Frequently Asked Questions.

Masturbation

Is it a sin to masturbate w/o lust? People say it is impossible, but I have actually done it a couple times. When I masturbate I keep my eyes open and my mind focused on something else, or nothing at all.

Yes; I do feel that this is still a sin. God tells us that sex is for two people. These people would be a husband and wife. I really have no clue how you can masturbate without having any lustful thoughts or images in your head.

Cleaning your mind

A lot of the time, I hear/read about limiting exposure to porn, but while I can avoid bad images, there is still my mind. I know Jesus says to be transformed by the renewing of your mind, but I have a plethora of women, bodies, and poses stuck in my head. They comes back and assault me, tempting me. I know this is the consequence of letting the images in, but will it ever get easier? Will they only come once a year? I have been lusting since I was 12 and I am now 19–whenever I get married, will I have combined lust with sex so that my mind will be assaulted when I see my bride on our wedding night?

Sean,

We have trained our brain over time to and have fooled it by making it think we need this crap in our life to satisfy our selves. Now this process needs to take place but, in a diffrent way. Once you have removed this from your life it will take time for this to go away. Your brain thinks is still needs these images and will pop up things that it remembers trying to spark that feeling and a way to get what it THINKs it needs. Keep strong and stay on the healing path and it will slow down and go away in time.

Lust and mental images

I have been going to this church for a while that a friend had introduced me to. The messages are great, the youth groups offer so much support. However, the church is focused on teens my age and there are a lot of pretty girls there and I get these thoughts in my head. I try to shake it off and I do well most of the time. Still, I don’t like that I think like this at church. It makesme feel bad that I’m trying to worship God, but I am also letting him down. I introduced a few other friends to the church and they too are experiencing the same thing. I really don’t want to leave this church, but I don’t want to be thinking about girls all the time. What do I do? Another problem that I have is that my brother and his girlfriend have sex in the house and I can hear it. His girlfriend is reallly pretty too. I feel super disgusted that I think like this. my own brother. When I hear it, I always picture what’s going on in my head and I try not too, but It’s really unavoidable. What can I do to avoid situations like this. They normally happens at night during tje weekends.
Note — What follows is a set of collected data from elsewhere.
-- ==== Sys2Proof/Laws/Below.lean ====
section
/-! SUPPORT. `belowKept` through updates, branches and loops, and the block each register lies in. -/

namespace Sys2Proof.Machine

theorem belowKept_refl (L : Nat) (s : State) : belowKept L s s := fun _ _ => rfl
@[simp] theorem belowKept_self (L : Nat) (s : State) : belowKept L s s ↔ True := iff_true_intro (belowKept_refl L s)
theorem belowKept_iff {L : Nat} {x y : State} (h : belowKept L x y) (s : State) : belowKept L s y ↔ belowKept L s x :=
  ⟨fun h1 o ho => (h o ho).symm.trans (h1 o ho), fun h1 o ho => (h o ho).trans (h1 o ho)⟩
theorem belowKept_mono {L M : Nat} {s t : State} (h : belowKept L s t) (hl : M ≤ L) : belowKept M s t :=
  fun o ho => h o (Nat.lt_of_lt_of_le ho hl)
theorem belowKept_trans {L : Nat} {s t u : State} (h : belowKept L s t) (h' : belowKept L t u) : belowKept L s u :=
  (belowKept_iff h' s).mpr h
theorem belowKept_same {L : Nat} {ps : List Piece} {s t : State} (h : sameExcept ps s t) (hr : (!ps.contains .regs) = true) :
    belowKept L s t := by
  intro o _
  have : t.regs = s.regs := h .regs (by simpa using hr)
  simp [State.reg, this]
@[simp ↓] theorem belowKept_ite (L : Nat) (s : State) (c : Prop) [Decidable c] (a b : State) :
    belowKept L s (if c then a else b) ↔ (c → belowKept L s a) ∧ (¬c → belowKept L s b) := by
  split <;> simp_all
@[simp ↓] theorem belowKept_ite1 {α : Type} (L : Nat) (s : State) (c : Prop) [Decidable c] (a b : State × α) :
    belowKept L s (if c then a else b).1 ↔ (c → belowKept L s a.1) ∧ (¬c → belowKept L s b.1) := by
  split <;> simp_all
@[simp ↓] theorem belowKept_ite2 {α : Type} (L : Nat) (s : State) (c : Prop) [Decidable c] (a b : α × State) :
    belowKept L s (if c then a else b).2 ↔ (c → belowKept L s a.2) ∧ (¬c → belowKept L s b.2) := by
  split <;> simp_all
theorem belowKept_foldl {α : Type} (L : Nat) (l : List α) (g : State → α → State)
    (h : ∀ t x, belowKept L t (g t x)) (s t : State) : belowKept L s (l.foldl g t) ↔ belowKept L s t := by
  induction l generalizing t with
  | nil => rfl
  | cons x xs ih => rw [List.foldl_cons, ih]; exact belowKept_iff (h t x) s
theorem belowKept_foldl2 {α β : Type} (L : Nat) (l : List α) (g : β × State → α → β × State)
    (h : ∀ t x, belowKept L t.2 (g t x).2) (s : State) (t : β × State) :
    belowKept L s (l.foldl g t).2 ↔ belowKept L s t.2 := by
  induction l generalizing t with
  | nil => rfl
  | cons x xs ih => rw [List.foldl_cons, ih]; exact belowKept_iff (h t x) s
theorem belowKept_foldl1 {α β : Type} (L : Nat) (l : List α) (g : State × β → α → State × β)
    (h : ∀ t x, belowKept L t.1 (g t x).1) (s : State) (t : State × β) :
    belowKept L s (l.foldl g t).1 ↔ belowKept L s t.1 := by
  induction l generalizing t with
  | nil => rfl
  | cons x xs ih => rw [List.foldl_cons, ih]; exact belowKept_iff (h t x) s
theorem belowKept_forEach {α : Type} (L : Nat) (l : List α) (g : α → State → State)
    (h : ∀ t x, belowKept L t (g x t)) (s t : State) : belowKept L s (forEach l g t) ↔ belowKept L s t :=
  belowKept_foldl L l _ h s t
theorem belowKept_forRange (L n : Nat) (g : Nat → State → State)
    (h : ∀ t x, belowKept L t (g x t)) (s t : State) : belowKept L s (forRange n g t) ↔ belowKept L s t :=
  belowKept_foldl L _ _ h s t
@[simp ↓] theorem belowKept_setReg (L : Nat) (s x : State) (off : Nat) (v : Word) (h : L ≤ off) :
    belowKept L s (x.setReg off v) ↔ belowKept L s x :=
  belowKept_iff (x := x) (fun o ho => State.reg_setReg_other x off o v (by omega)) s
@[simp ↓] theorem belowKept_setF (L : Nat) (s x : State) (off lo len v : Nat) (h : L ≤ off) :
    belowKept L s (x.setF off lo len v) ↔ belowKept L s x := belowKept_setReg L s x off _ h
@[simp ↓] theorem belowKept_setB (L : Nat) (s x : State) (off i : Nat) (b : Bool) (h : L ≤ off) :
    belowKept L s (x.setB off i b) ↔ belowKept L s x := belowKept_setReg L s x off _ h
@[simp ↓] theorem belowKept_bump (L : Nat) (s x : State) (off k : Nat) (h : L ≤ off) :
    belowKept L s (x.bump off k) ↔ belowKept L s x := belowKept_setReg L s x off _ h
I would really like to suggest that you ask one of the pastors at the church to talk with you about the issue at hand at church. There is more ther than just the girls being pretty. You will have this same issues at other church’s as well.

As for you brother and his girlfriend maybe you should sit down with him and just let him know what is going on. Tell him how this affects you and discuss with him some ways to avoid this.